Why Are Smaller Models Better for Automation Tasks?

Small language models (SLMs) are well-suited for agentic workflows because these systems require reliable, repeatable execution and low-latency responses, not just raw model scale. Smaller models can deliver fast, deterministic behavior that works well for automation tasks like tool-calling, orchestration, and structured reasoning.

When a model only "knows" one domain well, the probability distribution becomes sharper, and it tends to produce the same answer more often. This consistency is critical for mission-critical work where unpredictable behavior could delay operations or introduce security vulnerabilities. Additionally, smaller models are easier to fine-tune and operate locally, enabling teams to deploy fleets of domain-specific agents without relying on external endpoints.

The challenge with larger models like Claude is that they sometimes overthink straightforward engineering tasks, producing unnecessarily long reasoning chains that increase token usage and latency. At migration scale, where systems contain millions of lines of code, that behavior compounds quickly into significant compute cost and operational overhead.

What Are the Real Obstacles in Modernizing Legacy Defense Systems?

Brownfield migration, which means moving real production code rather than building a proof-of-concept from scratch, is fundamentally different from greenfield development. You cannot simply prompt an AI model and call the work complete.

Legacy systems present multiple interconnected challenges that require careful orchestration:

• Aging architectures: Systems designed around assumptions, frameworks, and infrastructure that reflect the engineering norms of an earlier era, making them difficult for modern AI models to understand without extensive context.
• Limited or uneven test coverage: Large portions of codebases were written before automated testing became a standard discipline, leaving gaps in documentation about expected behavior and edge cases.
• Implicit behavioral contracts: Dependencies between modules and services that exist in practice but were never formally documented or enforced, creating hidden assumptions that AI systems must infer.
• Accumulated technical debt: Layers of workarounds, deprecated libraries, and compatibility fixes that have gradually become part of the production system, requiring AI agents to understand both the original intent and the accumulated modifications.

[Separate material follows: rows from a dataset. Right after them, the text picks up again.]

-- ==== Sys2Proof/Machine/Ops.lean ====
section
/-! DEFINITION. The shared operations: the memory primitives (20_memory.md R52), the writes of registers, the derived
values (10_state.md, section 3), the status outputs (R46), the buffer range (R54) and reset (R220).

The block has no trap: an abnormal event saves no state and sends control nowhere (60_exceptions.md R209), and there
is no return (R210). What stands in the place of an exception entry is the pair of sticky warnings in Flags.lean. -/

namespace Sys2Proof.Machine

open Sys2Proof

/-! ### Memory -/

/-- The byte listed for an address, if one is. -/
def lookupCell : List Host.Cell → Nat → Option Byte
  | [], _ => none
  | (b, v) :: rest, a => if b = a then some v else lookupCell rest a

/-- Take an address off the list. -/
def eraseCell : List Host.Cell → Nat → List Host.Cell
  | [], _ => []
  | (b, u) :: rest, a => if b = a then eraseCell rest a else (b, u) :: eraseCell rest a

/-- List a byte at an address, keeping the addresses rising. -/
def insertCell : List Host.Cell → Nat → Byte → List Host.Cell
  | [], a, v => [(a, v)]
  | (b, u) :: rest, a, v =>
      if a < b then (a, v) :: (b, u) :: rest
      else if a = b then (a, v) :: rest
      else (b, u) :: insertCell rest a v

/-- `MemRead(a, 1)` (R52). -/
def Memory.read (m : Memory) (a : Addr) : Byte := (lookupCell m.cells a.toNat).getD m.launch

/-- `MemWrite(a, 1, v)` (R52), keeping the list canonical. -/
def Memory.write (m : Memory) (a : Addr) (v : Byte) : Memory :=
  { launch := m.launch
    cells := if v = m.launch then eraseCell m.cells a.toNat else insertCell m.cells a.toNat v }

/-- The memory `m` with the bytes at the addresses of the list taken from `new`. -/
def Memory.copyBytes (m new : Memory) (l : List Addr) : Memory := l.foldl (fun m a => m.write a (new.read a)) m

/-- Addresses from `lo` on, strictly rising, below 2^32, and no byte equal to the launch byte. -/
def cellsCanonical (launch : Byte) : Nat → List Host.Cell → Bool
  | _, [] => true
  | lo, (a, v) :: rest =>
      decide (lo ≤ a) && decide (a < 2 ^ 32) && (v != launch) && cellsCanonical launch (a + 1) rest

/-- The canonical form of a memory: equal memories are equal data. -/
def Memory.wf (m : Memory) : Bool := cellsCanonical m.launch 0 m.cells

/-! ### Writes of the state, one home for each -/

/-- Replace the memory. -/
def State.setMem (s : State) (m : Memory) : State := { s with mem := m }

/-- Write `BUF_BASE` (R24). -/
def State.setBufBase (s : State) (a : Addr) : State := { s with bufBase := a }

/-- Write `ROT` (R28). -/
def State.setRot (s : State) (r : Rotation) : State := { s with rot := r }

/-- Write `MIR` (R29). -/
def State.setMir (s : State) (m : Mirror) : State := { s with mir := m }

/-- Write `BPP` (R27). -/
def State.setBpp (s : State) (b : Bpp) : State := { s with bpp := b }

/-- Write `STATUS` (R36). -/
def State.setStatus (s : State) (v : BitVec 2) : State := { s with status := v }

/-- What an accepted NEW writes: all seven configuration registers at once (42_framebuffer_commands.md R140). -/
def State.setGeometry (s : State) (buf : Addr) (width height : Half) (r : Rotation) (colorFlag : Half) : State :=
  { s with
    bufBase := buf
    wm := width
    hm := height
    rot := r
    mir := .none
    bpp := .b8
    colorFlag := colorFlag }

/-- Replace the pending events (log 1). -/
def State.setInputs (s : State) (l : List Input) : State := { s with inputs := l }

/-- Reset (70_reset_and_hazards.md R220, R221): every register and `STATUS` take their reset values; memory is not
touched; the parameters belong to the block and the pending events to the host. -/
def State.resetRegs (s : State) : State :=
  { State.reset with cfg := s.cfg, mem := s.mem, inputs := s.inputs }

/-! ### Derived values -/

/-- `WB`, ceil(WM*BPP/8), formed without wrap-around (R31). -/
def State.wb (s : State) : Nat := (s.wm.toNat * s.bpp.bits + 7) / 8

/-- `W`, the logical width (R32). -/
def State.w (s : State) : Half :=
  match s.rot with
  | .deg0 => s.wm
  | .deg90 => s.hm
  | .deg180 => s.wm
  | .deg270 => s.hm

/-- `H`, the logical height (R32). -/
def State.h (s : State) : Half :=
  match s.rot with
  | .deg0 => s.hm
  | .deg90 => s.wm
  | .deg180 => s.hm
  | .deg270 => s.wm

/-- `GRAY_SCALE`, 2^BPP (R33). -/
def State.grayScale (s : State) : Nat := 2 ^ s.bpp.bits

/-- `BUF_SIZE`, WB*HM (R34). -/
def State.bufSize (s : State) : Nat := s.wb * s.hm.toNat

/-- The status outputs (R46). -/
def State.outputs (s : State) : Outputs :=
  { bufBase := s.bufBase
    wm := s.wm
    hm := s.hm
    bpp := BitVec.ofNat 4 s.bpp.bits
    rot := s.rot.code
    mir := s.mir.code
    colorFlag := s.colorFlag
    w := s.w
    h := s.h
    wb := BitVec.ofNat 16 s.wb
    grayScale := BitVec.ofNat 9 s.grayScale
    bufSize := BitVec.ofNat 32 s.bufSize
    status := s.status }

/-! ### The buffer range -/

/-- The address of byte offset `i`: mod32(BUF_BASE + i) (20_memory.md R54, 40_pixel_packer.md R102). -/
def State.bufAddr (s : State) (i : Nat) : Addr := BitVec.ofNat 32 (s.bufBase.toNat + i)

/-- The address lies in the buffer range (R54): its distance from BUF_BASE modulo 2^32 is below BUF_SIZE. -/
def State.inBuffer (s : State) (a : Addr) : Bool := decide ((a - s.bufBase).toNat < s.bufSize)

end Sys2Proof.Machine
end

For national security missions, the stakes of getting this wrong are not abstract. A failed migration does not just break an application; it can ground a workflow, delay a mission, or introduce a security vulnerability into infrastructure that protects people.

How Does This Approach Scale Across Multiple Modernization Programs?

The heart of this platform is an agentic harness, a modular orchestration framework that coordinates multiple specialized AI agents, each responsible for a specific part of the migration workflow. This harness runs on OpenShift AI, leveraging vLLM for efficient, low-latency model inference.

Over time, this pattern evolves toward what practitioners describe as an agent mesh, a "harness of harnesses" architecture where multiple agentic workflows can interoperate, coordinate tasks, and share state across complex modernization programs. This approach allows systems integrators to supervise modernization at scale rather than perform every step by hand, addressing the years of engineering effort that manual refactoring would require.

The practical implication is significant: instead of assigning teams of engineers to manually update millions of lines of code, organizations can deploy AI agents to handle the repetitive, pattern-based work while human engineers focus on validating results and handling edge cases that require domain expertise or judgment calls about architectural decisions.